Section 3.1    Events of Default. Section 5.01 of the Base Indenture shall not apply to the Notes, and
the following section shall supersede Section 5.01 of the Base Indenture with respect to the Notes. The following events are “Events of Default” with respect to the Notes: 

(a)    default for 30 days in the payment of any installment of interest under the Notes; 

(b)    default in the payment of the principal amount or redemption price due with respect to the Notes, when the same
becomes due and payable; provided, however, that a valid extension of the maturity of the Notes in accordance with the terms of the Indenture shall not constitute a default in the payment in principal; 

(c)    the Company’s failure to comply with any of its other agreements in the Notes or the Indenture upon the
Company’s receipt of notice of such default by the Trustee or by Holders of not less than 25% in aggregate principal amount of the Notes then outstanding and the Company’s failure to cure (or obtain a waiver of) such default within
60 days after it receives such notice; 
 (d)    the Company or its Subsidiaries’ failure to pay any Recourse
Indebtedness for money borrowed in an outstanding principal amount in excess of $50,000,000 at final maturity or upon acceleration after the expiration of any applicable grace period, which Recourse Indebtedness is not discharged, or such default in
payment or acceleration is not cured or rescinded, within 30 days after written notice to the Company from the Trustee (or to the Company and the Trustee from Holders of at least 25% in principal amount of the outstanding Notes); or 

(e)    the Company or any of its Material Subsidiaries pursuant to or under or within the meaning of any Bankruptcy Law:

 (i)    commences a voluntary case or proceeding seeking liquidation, reorganization or other relief
with respect to the Company or any of its Material Subsidiaries or its debts or seeking the appointment of a trustee, receiver, liquidator, custodian or other similar official for the Company or any of its Material Subsidiaries or for any
substantial part of the property of the Company or any of its Material Subsidiaries; or 

(ii)    consents to any such relief or to the appointment of or taking possession by any such official in
an involuntary case or other proceeding commenced against the Company or any of its Material Subsidiaries; or 

(iii)    consents to the appointment of a custodian for it or for all or substantially all of its property;
or 
 (iv)    makes a general assignment for the benefit of creditors; or 

(f)    an involuntary case or other proceeding shall be commenced against the Company or any of its Material Subsidiaries
seeking liquidation, reorganization or other relief with respect to the Company or any of its Material Subsidiaries or its debts under any bankruptcy, insolvency or other similar law now or hereafter in effect or seeking the appointment of a
trustee, receiver, liquidator, custodian or other similar official for the Company or any of its Material Subsidiaries or for any substantial part of the property of the Company or any of its Material Subsidiaries, and such involuntary case or other
proceeding shall remain undismissed and unstayed for a period of thirty (30) calendar days; or 

  
 11 

 (g)    a court of competent jurisdiction enters an order or decree under
any Bankruptcy Law that: 
 (i)    is for relief against the Company or any of its Material Subsidiaries
in an involuntary case or proceeding; or 
 (ii)     appoints a trustee, receiver, liquidator, custodian
or other similar official for the Company of any of its Material Subsidiaries or for any substantial part of the property of the Company or any of its Material Subsidiaries; or 

(iii)    orders the liquidation of the Company or any of its Material Subsidiaries; 

and, in each case in this clause (g), the order or decree remains unstayed and in effect for thirty (30) calendar days. 

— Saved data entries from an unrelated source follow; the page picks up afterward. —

/-! ### The Lay bus -/

/-- Lane A with both channels enabled and its network in a state. -/
def layLane (st : Nat) : Lane := ((lane0.on LAY_CFG_XEN).on LAY_CFG_YEN).put LAY_STAT_NSTATE st
/-- A reference frame of rank 2 at its action point, exactly on time, in cycle 0; a strand frame in slot 31; a yarn frame
in the first yarn slot. -/
def refRx (ch : Fin 2) : LayRx := ⟨ch, 16000, layChars 0 0 false 2 0 (wordBytes 0 ++ wordBytes 16000 ++ wordBytes 0), true⟩
def strandRx (kind : Nat) (held : Bool) : LayRx := ⟨0, 336000 + 160000 * 31, layChars 1 kind held 31 0 [1, 2, 3], true⟩
def yarnRx (kind : Nat) : LayRx := ⟨1, 5448000, layChars 2 kind false 0 0 [9], true⟩
theorem witness_LayReception_checks : ((layLane 1).layOn = true ∧ (layLane 1).chanOn 1 = true) ∧
    lane0.chanOn 0 = false ∧ (layLane nsSync).get LAY_STAT_NSTATE = nsSync ∧ (layLane nsRef).get LAY_STAT_NSTATE = nsRef ∧
    ((layLane nsUnsync).get LAY_STAT_NSTATE = nsUnsync ∧ 3 ≤ (strandRx 0 false).chars.length ∧ (layHead (strandRx 0 false).chars).type ≠ 0 ∧
      (layLane nsUnsync).layCheck (strandRx 0 false) = .ignored) ∧
    (layLane 1).layCheck { refRx 0 with start := 7999 } = .win ∧ (layLane 1).layCheck { refRx 0 with stops := false } = .frm ∧
    (layLane 1).layCheck { refRx 0 with chars := layChars 0 0 false 2 1 (wordBytes 0 ++ wordBytes 16000 ++ wordBytes 0) } = .hdr ∧
    (layLane 1).layCheck { refRx 0 with chars := (refRx 0).chars.dropLast ++ [0] } = .crc := by decide +kernel
theorem witness_LayReception_frames : ((layLane 1).layCheck (refRx 1) = .ok ∧ (layHead (refRx 1).chars).type = 0 ∧
      (layLane 1).lay.refSeen.getLsbD 0 = false) ∧
    (let u := (layLane 1).wr LAY_RXSX 0x80000000
     u.layCheck (strandRx 0 false) = .ok ∧ (layHead (strandRx 0 false).chars).type = 1 ∧ (layHead (strandRx 0 false).chars).kind ≠ 1 ∧
       bit (u.rd LAY_RXSX) (layHead (strandRx 0 false).chars).id = true ∧ (layHead (strandRx 0 false).chars).id < 32) ∧
    bit ((layLane 1).rd LAY_RXSX) (layHead (strandRx 0 false).chars).id = false ∧
    ((layLane 1).layCheck (yarnRx 0) = .ok ∧ (layHead (yarnRx 0).chars).type = 2 ∧ (layHead (yarnRx 0).chars).kind ≠ 1 ∧
      (layLane 1).get LAY_YCFG_RLO ≤ (layHead (yarnRx 0).chars).id ∧ (layHead (yarnRx 0).chars).id ≤ (layLane 1).get LAY_YCFG_RHI ∧
      (layLane 1).lay.yq.length < 16) ∧
    16 ≤ (List.replicate 16 (⟨1, []⟩ : LayEntry)).length ∧ (layHead (yarnRx 0).chars).id < ((layLane 1).put LAY_YCFG_RLO 1).get LAY_YCFG_RLO ∧
    (let u := (layLane 1).wr LAY_CMDMX 0x80000000
     u.layCheck (strandRx 1 false) = .ok ∧ (layHead (strandRx 1 false).chars).kind = 1 ∧ bit (u.rd LAY_CMDMX) 31 = true ∧
       (layHead (strandRx 1 false).chars).held = false ∧ (layHead (strandRx 1 false).chars).len ≤ 32) ∧
    (layHead (strandRx 1 true).chars).held = true ∧
    ((layLane 1).layCheck (yarnRx 1) = .ok ∧ (layHead (yarnRx 1).chars).kind = 1 ∧
      (layLane 1).get LAY_YCMD_CLO ≤ (layHead (yarnRx 1).chars).id ∧ (layHead (yarnRx 1).chars).id ≤ (layLane 1).get LAY_YCMD_CHI) := by
  decide +kernel
/-- Rank 1 with one lower cycle missed, 4 misses in a row, a full grid, and queues of one entry. -/
def queueLane : Lane :=
  let u := (layLane 1).put LAY_CFG_RANK 1
  { u with lay := { u.lay with lowerMiss := 1, miss := 4, leaveRef := true, yq := [⟨7, [1]⟩], yqLatch := some ⟨7, [1]⟩, cq := [⟨8, [2]⟩] } }
theorem witness_LayReception_rest : queueLane.layOn = true ∧ State.reset.a.layOn = false ∧ (layLane 1).lay.miss < 4 ∧ 4 ≤ queueLane.lay.miss ∧
    (1 ≤ queueLane.get LAY_CFG_RANK ∧ queueLane.get LAY_STAT_NSTATE = nsSync ∧ queueLane.get LAY_CFG_RANK ≤ queueLane.lay.lowerMiss) ∧
    ¬ (1 ≤ (layLane 1).get LAY_CFG_RANK) ∧
    ((vget queueLane.lay.yarn 1 (0, 0)).2 < 160 ∧ 1 ≤ 1 ∧ 160 ≤ (vget (vset queueLane.lay.yarn 1 (3, 160)) 1 (0, 0)).2) ∧
    (queueLane.lay.yq = ⟨7, [1]⟩ :: [] ∧ (7 : BitVec 16) = (7 : Word).setWidth 16 ∧ (7 : BitVec 16) ≠ (8 : Word).setWidth 16) ∧
    (layLane 1).lay.yq = [] ∧ queueLane.lay.yqLatch = some ⟨7, [1]⟩ ∧ (layLane 1).lay.yqLatch = none ∧
    queueLane.lay.cq = ⟨8, [2]⟩ :: [] ∧ (layLane 1).lay.cq = [] := by decide +kernel
theorem test_reference_frame : (after (.layFrameValid .a { refRx 0 with start := 16005 } 20000) (layLane 1)).lay.nofs = -5 ∧
    (after (.layFrameValid .a { refRx 0 with start := 16005 } 20000) (layLane 1)).get LAY_STAT_REFR = 2 := by decide +kernel
/-- A frame 8,001 units before its action point is outside its window, one 8,000 units before it inside (R447). -/
theorem test_frame_window : (after (.layFrameValid .a { refRx 0 with start := 7999 } 9) (layLane 1)).get (LAY_ERR_WIN 0) = 1 ∧
    (after (.layFrameValid .a { refRx 0 with start := 8000 } 9) (layLane 1)).get (LAY_ERR_WIN 0) = 0 := by decide +kernel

As used in this Section 3.1, the term “Material Subsidiary” means any Subsidiary that meets either of the following conditions:
(1) the Company and its other Subsidiaries’ investments in and advances to the Subsidiary exceed 10% of the Company and its Subsidiaries’ total consolidated assets (determined in accordance with GAAP) as of the end of the most recent
fiscal quarter for which a periodic report has been filed under the Exchange Act; or (2) the Company and its other Subsidiaries’ proportionate share of the total assets (after intercompany eliminations) of the Subsidiary exceeds 10% of the
Company and its Subsidiaries’ total consolidated assets (determined in accordance with GAAP) as of the end of the most recent fiscal quarter for which a period report has been filed under the Exchange Act. 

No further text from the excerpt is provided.